*Required work:*
Print nothing but the lines below starting at the line that holds "x1 y1).length →" and ending at the line that holds "(fun i : Nat => (x, (if", including both, each exactly as written.

(Stored data)
========================================================================

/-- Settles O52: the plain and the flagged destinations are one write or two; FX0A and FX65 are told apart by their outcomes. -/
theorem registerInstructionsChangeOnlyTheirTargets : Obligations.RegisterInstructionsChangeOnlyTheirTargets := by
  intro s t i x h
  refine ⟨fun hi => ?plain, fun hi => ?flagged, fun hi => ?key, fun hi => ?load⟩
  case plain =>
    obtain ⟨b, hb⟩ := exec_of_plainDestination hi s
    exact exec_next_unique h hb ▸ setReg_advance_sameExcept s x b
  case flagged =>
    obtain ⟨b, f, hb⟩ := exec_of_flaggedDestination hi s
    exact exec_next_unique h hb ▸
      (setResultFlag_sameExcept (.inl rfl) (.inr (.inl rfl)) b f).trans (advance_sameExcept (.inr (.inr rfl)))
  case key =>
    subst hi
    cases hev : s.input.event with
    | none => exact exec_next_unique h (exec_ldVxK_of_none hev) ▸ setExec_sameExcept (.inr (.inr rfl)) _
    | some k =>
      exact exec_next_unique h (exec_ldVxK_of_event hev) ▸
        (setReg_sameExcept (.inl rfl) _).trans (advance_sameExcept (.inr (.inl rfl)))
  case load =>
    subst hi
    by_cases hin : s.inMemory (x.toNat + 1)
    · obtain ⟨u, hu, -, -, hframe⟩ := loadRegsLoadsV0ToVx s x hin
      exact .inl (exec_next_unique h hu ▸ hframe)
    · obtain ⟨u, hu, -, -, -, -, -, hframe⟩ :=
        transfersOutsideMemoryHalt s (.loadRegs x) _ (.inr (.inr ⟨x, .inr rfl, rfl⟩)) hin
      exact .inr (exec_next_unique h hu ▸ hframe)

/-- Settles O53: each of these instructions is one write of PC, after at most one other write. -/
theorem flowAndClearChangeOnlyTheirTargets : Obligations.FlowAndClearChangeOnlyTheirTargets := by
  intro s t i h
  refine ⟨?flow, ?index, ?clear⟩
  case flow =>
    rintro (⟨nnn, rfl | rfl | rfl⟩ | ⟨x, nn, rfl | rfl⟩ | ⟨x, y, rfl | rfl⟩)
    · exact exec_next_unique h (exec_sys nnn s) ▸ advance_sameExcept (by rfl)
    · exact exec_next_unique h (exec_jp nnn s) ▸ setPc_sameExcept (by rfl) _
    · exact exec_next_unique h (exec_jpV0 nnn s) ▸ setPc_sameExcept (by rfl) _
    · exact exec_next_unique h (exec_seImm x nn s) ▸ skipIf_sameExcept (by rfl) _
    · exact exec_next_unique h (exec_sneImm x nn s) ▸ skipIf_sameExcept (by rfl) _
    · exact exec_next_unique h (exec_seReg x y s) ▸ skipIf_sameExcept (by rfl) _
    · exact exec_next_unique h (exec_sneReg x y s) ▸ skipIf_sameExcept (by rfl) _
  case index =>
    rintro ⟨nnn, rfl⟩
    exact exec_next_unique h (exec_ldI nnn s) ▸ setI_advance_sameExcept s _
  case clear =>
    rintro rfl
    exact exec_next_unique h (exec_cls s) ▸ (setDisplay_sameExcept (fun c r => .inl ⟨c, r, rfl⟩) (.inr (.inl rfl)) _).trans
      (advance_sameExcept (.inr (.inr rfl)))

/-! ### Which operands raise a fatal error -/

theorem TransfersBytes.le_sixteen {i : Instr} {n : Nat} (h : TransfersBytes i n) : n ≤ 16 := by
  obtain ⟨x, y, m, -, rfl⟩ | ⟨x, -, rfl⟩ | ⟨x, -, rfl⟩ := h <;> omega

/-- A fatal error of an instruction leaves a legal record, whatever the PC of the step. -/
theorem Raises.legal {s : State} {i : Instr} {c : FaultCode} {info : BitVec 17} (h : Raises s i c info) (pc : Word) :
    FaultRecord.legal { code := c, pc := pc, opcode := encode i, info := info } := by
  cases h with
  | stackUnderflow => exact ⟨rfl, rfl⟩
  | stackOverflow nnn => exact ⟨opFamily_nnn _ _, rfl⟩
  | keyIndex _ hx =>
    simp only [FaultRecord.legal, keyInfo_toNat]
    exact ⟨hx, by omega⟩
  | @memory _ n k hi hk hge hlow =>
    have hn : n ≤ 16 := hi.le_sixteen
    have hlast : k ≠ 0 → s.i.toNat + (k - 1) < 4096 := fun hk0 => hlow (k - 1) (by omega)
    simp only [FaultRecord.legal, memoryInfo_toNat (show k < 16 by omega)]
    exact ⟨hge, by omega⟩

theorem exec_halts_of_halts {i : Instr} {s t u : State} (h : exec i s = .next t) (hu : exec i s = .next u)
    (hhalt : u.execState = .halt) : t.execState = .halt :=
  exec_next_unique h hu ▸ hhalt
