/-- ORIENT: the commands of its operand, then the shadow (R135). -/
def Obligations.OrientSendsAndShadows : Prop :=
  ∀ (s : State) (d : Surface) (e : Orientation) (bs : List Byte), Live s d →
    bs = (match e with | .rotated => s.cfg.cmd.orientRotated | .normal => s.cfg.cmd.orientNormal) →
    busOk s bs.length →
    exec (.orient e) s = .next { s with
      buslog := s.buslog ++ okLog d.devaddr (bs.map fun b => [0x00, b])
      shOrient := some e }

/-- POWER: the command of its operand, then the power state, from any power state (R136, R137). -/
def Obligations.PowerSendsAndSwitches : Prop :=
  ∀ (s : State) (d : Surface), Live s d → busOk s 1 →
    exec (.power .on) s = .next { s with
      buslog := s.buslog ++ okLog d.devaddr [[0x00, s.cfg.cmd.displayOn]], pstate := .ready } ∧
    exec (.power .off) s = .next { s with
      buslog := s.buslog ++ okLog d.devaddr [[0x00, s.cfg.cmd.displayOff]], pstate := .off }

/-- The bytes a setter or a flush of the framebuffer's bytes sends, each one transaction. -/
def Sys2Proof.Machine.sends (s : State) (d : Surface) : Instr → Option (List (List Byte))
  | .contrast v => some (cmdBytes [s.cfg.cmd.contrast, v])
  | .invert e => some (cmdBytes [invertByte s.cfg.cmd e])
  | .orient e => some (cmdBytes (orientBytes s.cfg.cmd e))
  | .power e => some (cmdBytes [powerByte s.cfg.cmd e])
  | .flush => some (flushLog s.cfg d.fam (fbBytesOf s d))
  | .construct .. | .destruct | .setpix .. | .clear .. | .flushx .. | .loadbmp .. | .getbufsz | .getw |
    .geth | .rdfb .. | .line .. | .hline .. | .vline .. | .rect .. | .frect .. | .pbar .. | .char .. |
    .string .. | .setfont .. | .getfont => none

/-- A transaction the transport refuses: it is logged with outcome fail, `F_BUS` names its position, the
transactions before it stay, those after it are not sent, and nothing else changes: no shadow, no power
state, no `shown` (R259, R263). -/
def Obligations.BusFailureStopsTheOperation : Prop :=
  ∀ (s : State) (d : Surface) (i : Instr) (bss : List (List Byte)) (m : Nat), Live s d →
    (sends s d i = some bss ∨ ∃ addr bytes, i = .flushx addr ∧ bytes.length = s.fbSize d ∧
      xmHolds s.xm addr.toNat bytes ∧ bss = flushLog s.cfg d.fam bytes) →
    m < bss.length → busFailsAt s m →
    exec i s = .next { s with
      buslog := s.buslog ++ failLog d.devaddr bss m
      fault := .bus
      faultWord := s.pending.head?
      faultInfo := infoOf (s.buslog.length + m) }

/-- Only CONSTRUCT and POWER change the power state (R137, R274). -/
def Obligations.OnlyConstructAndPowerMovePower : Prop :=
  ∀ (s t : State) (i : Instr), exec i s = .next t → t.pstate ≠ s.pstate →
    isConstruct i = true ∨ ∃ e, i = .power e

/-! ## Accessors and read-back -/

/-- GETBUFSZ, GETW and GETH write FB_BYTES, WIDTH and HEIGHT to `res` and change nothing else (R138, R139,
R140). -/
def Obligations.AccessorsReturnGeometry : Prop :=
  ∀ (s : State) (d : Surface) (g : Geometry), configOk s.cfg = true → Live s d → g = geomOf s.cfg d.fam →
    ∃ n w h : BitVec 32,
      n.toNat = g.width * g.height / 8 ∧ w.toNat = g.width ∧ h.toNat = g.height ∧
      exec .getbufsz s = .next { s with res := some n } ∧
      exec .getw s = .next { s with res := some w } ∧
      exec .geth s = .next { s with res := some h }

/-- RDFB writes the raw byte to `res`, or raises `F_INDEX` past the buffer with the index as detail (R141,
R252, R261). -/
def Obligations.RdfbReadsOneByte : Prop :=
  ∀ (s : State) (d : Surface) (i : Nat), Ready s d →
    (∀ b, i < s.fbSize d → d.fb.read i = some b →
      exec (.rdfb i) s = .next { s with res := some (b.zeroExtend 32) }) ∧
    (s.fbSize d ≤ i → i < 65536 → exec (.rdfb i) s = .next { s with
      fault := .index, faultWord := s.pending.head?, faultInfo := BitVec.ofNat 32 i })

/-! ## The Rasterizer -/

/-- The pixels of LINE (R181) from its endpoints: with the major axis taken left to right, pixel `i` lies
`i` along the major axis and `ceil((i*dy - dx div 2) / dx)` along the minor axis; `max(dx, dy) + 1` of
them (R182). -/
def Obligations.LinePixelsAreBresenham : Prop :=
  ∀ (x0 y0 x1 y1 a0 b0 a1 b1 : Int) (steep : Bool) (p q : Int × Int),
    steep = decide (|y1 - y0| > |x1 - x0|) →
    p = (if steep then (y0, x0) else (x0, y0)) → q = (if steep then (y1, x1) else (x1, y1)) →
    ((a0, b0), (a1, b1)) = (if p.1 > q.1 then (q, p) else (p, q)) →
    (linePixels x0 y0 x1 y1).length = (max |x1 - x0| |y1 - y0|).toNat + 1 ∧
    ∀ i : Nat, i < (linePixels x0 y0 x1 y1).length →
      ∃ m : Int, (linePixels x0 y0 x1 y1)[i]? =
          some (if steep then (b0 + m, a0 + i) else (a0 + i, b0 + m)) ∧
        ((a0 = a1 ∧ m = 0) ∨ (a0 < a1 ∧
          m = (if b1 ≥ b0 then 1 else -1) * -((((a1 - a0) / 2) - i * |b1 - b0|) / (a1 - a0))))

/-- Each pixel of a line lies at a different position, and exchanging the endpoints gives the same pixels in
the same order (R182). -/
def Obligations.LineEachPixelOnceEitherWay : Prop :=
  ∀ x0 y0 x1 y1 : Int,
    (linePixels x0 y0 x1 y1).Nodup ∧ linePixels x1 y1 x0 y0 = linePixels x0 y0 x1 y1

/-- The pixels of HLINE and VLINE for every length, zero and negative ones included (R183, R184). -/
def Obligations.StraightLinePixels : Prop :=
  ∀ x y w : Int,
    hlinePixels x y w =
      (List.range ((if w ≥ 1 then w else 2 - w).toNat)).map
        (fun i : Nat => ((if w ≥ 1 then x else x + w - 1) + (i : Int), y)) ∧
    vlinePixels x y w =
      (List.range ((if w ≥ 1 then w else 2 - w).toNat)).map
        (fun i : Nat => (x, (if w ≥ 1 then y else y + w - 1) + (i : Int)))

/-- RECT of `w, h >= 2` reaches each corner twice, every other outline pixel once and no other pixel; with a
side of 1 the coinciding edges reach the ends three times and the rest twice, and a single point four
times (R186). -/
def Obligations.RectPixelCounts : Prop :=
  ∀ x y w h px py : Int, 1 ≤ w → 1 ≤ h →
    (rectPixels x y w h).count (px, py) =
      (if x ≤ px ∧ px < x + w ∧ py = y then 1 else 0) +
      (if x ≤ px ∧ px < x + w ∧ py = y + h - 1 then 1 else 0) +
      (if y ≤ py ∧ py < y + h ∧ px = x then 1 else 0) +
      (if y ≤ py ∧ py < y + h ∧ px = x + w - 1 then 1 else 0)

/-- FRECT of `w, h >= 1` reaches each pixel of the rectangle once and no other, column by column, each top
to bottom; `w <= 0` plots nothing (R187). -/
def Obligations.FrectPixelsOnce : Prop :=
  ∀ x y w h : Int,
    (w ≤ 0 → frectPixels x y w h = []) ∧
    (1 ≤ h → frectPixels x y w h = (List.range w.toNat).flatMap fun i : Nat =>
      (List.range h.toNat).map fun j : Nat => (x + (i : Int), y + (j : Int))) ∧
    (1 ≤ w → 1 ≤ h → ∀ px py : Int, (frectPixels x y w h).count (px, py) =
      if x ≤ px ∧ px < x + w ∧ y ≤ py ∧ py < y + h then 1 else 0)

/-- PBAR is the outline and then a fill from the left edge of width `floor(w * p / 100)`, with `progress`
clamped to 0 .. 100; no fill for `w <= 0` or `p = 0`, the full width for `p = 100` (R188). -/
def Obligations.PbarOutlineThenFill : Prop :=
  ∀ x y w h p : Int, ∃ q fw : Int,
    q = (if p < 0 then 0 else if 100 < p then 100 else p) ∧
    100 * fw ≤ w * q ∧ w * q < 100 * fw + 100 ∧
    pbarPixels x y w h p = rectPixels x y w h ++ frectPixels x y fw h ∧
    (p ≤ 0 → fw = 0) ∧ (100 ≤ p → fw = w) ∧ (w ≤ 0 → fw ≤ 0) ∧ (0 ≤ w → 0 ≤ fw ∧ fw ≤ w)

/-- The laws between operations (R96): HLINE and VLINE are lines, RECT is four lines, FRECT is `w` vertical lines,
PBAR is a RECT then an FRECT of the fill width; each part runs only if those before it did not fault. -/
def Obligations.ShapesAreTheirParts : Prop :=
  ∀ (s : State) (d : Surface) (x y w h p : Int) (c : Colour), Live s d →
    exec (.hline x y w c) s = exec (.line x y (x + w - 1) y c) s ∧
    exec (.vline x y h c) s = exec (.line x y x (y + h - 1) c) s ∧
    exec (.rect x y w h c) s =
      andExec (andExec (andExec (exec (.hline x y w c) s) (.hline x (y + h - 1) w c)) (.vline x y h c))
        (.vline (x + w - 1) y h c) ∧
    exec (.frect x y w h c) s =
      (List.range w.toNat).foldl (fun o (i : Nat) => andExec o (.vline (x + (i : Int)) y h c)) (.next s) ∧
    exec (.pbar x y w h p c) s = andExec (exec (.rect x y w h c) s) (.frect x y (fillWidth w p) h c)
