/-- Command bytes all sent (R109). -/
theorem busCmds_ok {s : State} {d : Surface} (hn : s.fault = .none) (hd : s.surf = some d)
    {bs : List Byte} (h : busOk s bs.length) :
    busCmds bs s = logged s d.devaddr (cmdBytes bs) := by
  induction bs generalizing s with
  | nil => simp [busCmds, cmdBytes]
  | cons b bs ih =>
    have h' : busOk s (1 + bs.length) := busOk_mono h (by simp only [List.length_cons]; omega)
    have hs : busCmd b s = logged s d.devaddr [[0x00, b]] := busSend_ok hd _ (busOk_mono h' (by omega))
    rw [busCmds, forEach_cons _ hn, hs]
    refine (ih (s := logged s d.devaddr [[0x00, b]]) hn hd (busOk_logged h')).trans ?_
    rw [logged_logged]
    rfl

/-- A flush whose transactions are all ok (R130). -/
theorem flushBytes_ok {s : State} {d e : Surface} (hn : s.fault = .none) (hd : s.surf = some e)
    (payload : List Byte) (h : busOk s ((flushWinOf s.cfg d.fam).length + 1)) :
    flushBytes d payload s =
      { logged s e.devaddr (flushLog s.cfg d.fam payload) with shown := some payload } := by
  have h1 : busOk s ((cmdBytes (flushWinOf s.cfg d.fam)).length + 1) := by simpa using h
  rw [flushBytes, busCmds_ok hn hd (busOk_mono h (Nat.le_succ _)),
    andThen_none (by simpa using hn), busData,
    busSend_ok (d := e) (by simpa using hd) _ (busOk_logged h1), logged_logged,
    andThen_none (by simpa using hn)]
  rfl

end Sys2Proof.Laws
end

========================================================================

*Solution to this exercise:*
    ∀ i : Nat, i < (linePixels x0 y0 x1 y1).length →
      ∃ m : Int, (linePixels x0 y0 x1 y1)[i]? =
          some (if steep then (b0 + m, a0 + i) else (a0 + i, b0 + m)) ∧
        ((a0 = a1 ∧ m = 0) ∨ (a0 < a1 ∧
          m = (if b1 ≥ b0 then 1 else -1) * -((((a1 - a0) / 2) - i * |b1 - b0|) / (a1 - a0))))

/-- Each pixel of a line lies at a different position, and exchanging the endpoints gives the same pixels in
the same order (R182). -/
def Obligations.LineEachPixelOnceEitherWay : Prop :=
  ∀ x0 y0 x1 y1 : Int,
    (linePixels x0 y0 x1 y1).Nodup ∧ linePixels x1 y1 x0 y0 = linePixels x0 y0 x1 y1

/-- The pixels of HLINE and VLINE for every length, zero and negative ones included (R183, R184). -/
def Obligations.StraightLinePixels : Prop :=
  ∀ x y w : Int,
    hlinePixels x y w =
      (List.range ((if w ≥ 1 then w else 2 - w).toNat)).map
        (fun i : Nat => ((if w ≥ 1 then x else x + w - 1) + (i : Int), y)) ∧
    vlinePixels x y w =
      (List.range ((if w ≥ 1 then w else 2 - w).toNat)).map
        (fun i : Nat => (x, (if w ≥ 1 then y else y + w - 1) + (i : Int)))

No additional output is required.